| What to produce |
Go through the entries one line at a time, and gather every line that has the word "exec".

[Source records]
=== Begin Enclosure ===
/-- R175: `V[k]` goes to `I + k` for every `k` up to `x`, no other byte changes, and `I` ends at `I + x + 1` or is
unmodified by the quirk; exactly when `I + x > 4095` a write fault at the first address above 4095. -/
def Obligations.StoreWritesRegistersUpward : Prop :=
  ∀ (x : Reg) (s : State),
    (s.i.toNat + x.val ≤ 4095 → ∃ t, exec (.storeRegs x) s = .next t ∧
      (∀ k : Reg, k ≤ x → Memory.read t.mem (s.i.toNat + k.val) = readV s k) ∧
      t.i.toNat = (if s.q.storeLoadMem = true then s.i.toNat else s.i.toNat + x.val + 1) ∧
      ChangesOnly (Element.i :: bytesAt s.i.toNat (x.val + 1)) s t) ∧
    (s.i.toNat + x.val > 4095 →
      ∃ p w, exec (.storeRegs x) s = .fault (.memoryOutOfBounds .write (max s.i.toNat 4096) p w))

/-- R176: every register up to `x` receives its byte, `VF` too when `x = 15`; the registers above `x` and all of memory
are unchanged; exactly when `I + x > 4095` a read fault at the first address above 4095. -/
def Obligations.LoadReadsRegistersUpward : Prop :=
  ∀ (x : Reg) (s : State),
    (s.i.toNat + x.val ≤ 4095 → ∃ t, exec (.loadRegs x) s = .next t ∧
      (∀ k : Reg, k ≤ x → readV t k = Memory.read s.mem (s.i.toNat + k.val)) ∧
      (∀ k : Reg, ¬ k ≤ x → readV t k = readV s k) ∧
      t.i.toNat = (if s.q.storeLoadMem = true then s.i.toNat else s.i.toNat + x.val + 1) ∧
      ChangesOnly (Element.i :: (List.finRange 16).map Element.v) s t) ∧
    (s.i.toNat + x.val > 4095 →
      ∃ p w, exec (.loadRegs x) s = .fault (.memoryOutOfBounds .read (max s.i.toNat 4096) p w))

/-- Storing `V[0..x]` and loading them back from the same start address, the memory not touched in between, gives the
original register values, whatever the registers held meanwhile (R176's round trip). -/
def Obligations.StoreThenLoadRestoresRegisters : Prop :=
  ∀ (x : Reg) (s t r : State), exec (.storeRegs x) s = .next t → r.mem = t.mem → r.i = s.i →
    ∃ u, exec (.loadRegs x) r = .next u ∧ ∀ k : Reg, k ≤ x → readV u k = readV s k

/-- A read returns the value of the latest write to that byte and no other byte changes (R62, R70), whatever the
memory. -/
def Obligations.ReadReturnsLatestWrite : Prop :=
  ∀ (m m' : Memory) (a c : Nat) (b : Byte), memWrite m a b = .ok m' →
    Memory.read m' c = if c = a then b else Memory.read m c

/-- A store is seen by the next fetch with no fence: after `LD [I], Vx` over the address `PC` holds, the word the next
step fetches is made of the two stored registers (R73, R64). -/
def Obligations.StoreIsSeenByNextFetch : Prop :=
  ∀ (x : Reg) (s t : State) (k l : Reg), exec (.storeRegs x) s = .next t →
    l.val = k.val + 1 → l ≤ x → s.pc.toNat = s.i.toNat + k.val → s.fault = none →
    ∀ i, decode [readV s k, readV s l] = .ok (i, []) →
      step t = exec i { t with pc := BitVec.ofNat 16 (t.pc.toNat + 2) }

/-! ## Display (43_display.md, 10_state.md) -/

/-- R190; that `UPD` is set also when no pixel changes is decision D26 (R34, log 22). -/
def Obligations.ClearTurnsEveryPixelOff : Prop :=
  ∀ s : State, ∃ t, exec .cls s = .next t ∧
    (∀ row col, Framebuffer.pixel t.fb row col = false) ∧ t.upd = true ∧ ChangesOnly [.fb, .upd] s t

/-- R192, R193 pixel by pixel: a pixel is toggled exactly when a 1 bit of the sprite lands on it, wrapping per pixel and
per axis; `VF` is 1 exactly when a 1 bit landed on a lit pixel; `UPD` is set. The coordinates are the registers before
`VF` is cleared (decision D11, log 12); the display's size is D5 (log 7), the bit order D35 (log 25), the unconditional
`UPD` D26 (log 22). -/
def Obligations.DrawTogglesExactlyTheSpritePixels : Prop :=
  ∀ (x y : Reg) (n : BitVec 4) (s : State), (n.toNat = 0 ∨ s.i.toNat + n.toNat ≤ 4096) →
    ∃ t, exec (.drw x y n) s = .next t ∧
      (∀ (row : Fin Config.height) (col : Fin Config.width),
        (Framebuffer.pixel t.fb row col ≠ Framebuffer.pixel s.fb row col ↔
          ∃ r c, landsOn (readV s x) (readV s y) n.toNat r c row.val col.val ∧ spriteAt s s.i.toNat r c = true)) ∧
      (readV t VF = 1#8 ∨ readV t VF = 0#8) ∧
      (readV t VF = 1#8 ↔ ∃ (row : Fin Config.height) (col : Fin Config.width) (r c : Nat),
        landsOn (readV s x) (readV s y) n.toNat r c row.val col.val ∧ spriteAt s s.i.toNat r c = true ∧
        Framebuffer.pixel s.fb row col = true) ∧
      t.upd = true ∧ ChangesOnly [.v VF, .fb, .upd] s t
=== End Enclosure ===
| Task solution |
    (s.i.toNat + x.val ≤ 4095 → ∃ t, exec (.storeRegs x) s = .next t ∧
      ∃ p w, exec (.storeRegs x) s = .fault (.memoryOutOfBounds .write (max s.i.toNat 4096) p w))
    (s.i.toNat + x.val ≤ 4095 → ∃ t, exec (.loadRegs x) s = .next t ∧
      ∃ p w, exec (.loadRegs x) s = .fault (.memoryOutOfBounds .read (max s.i.toNat 4096) p w))
  ∀ (x : Reg) (s t r : State), exec (.storeRegs x) s = .next t → r.mem = t.mem → r.i = s.i →
    ∃ u, exec (.loadRegs x) r = .next u ∧ ∀ k : Reg, k ≤ x → readV u k = readV s k
  ∀ (x : Reg) (s t : State) (k l : Reg), exec (.storeRegs x) s = .next t →
      step t = exec i { t with pc := BitVec.ofNat 16 (t.pc.toNat + 2) }
  ∀ s : State, ∃ t, exec .cls s = .next t ∧
    ∃ t, exec (.drw x y n) s = .next t ∧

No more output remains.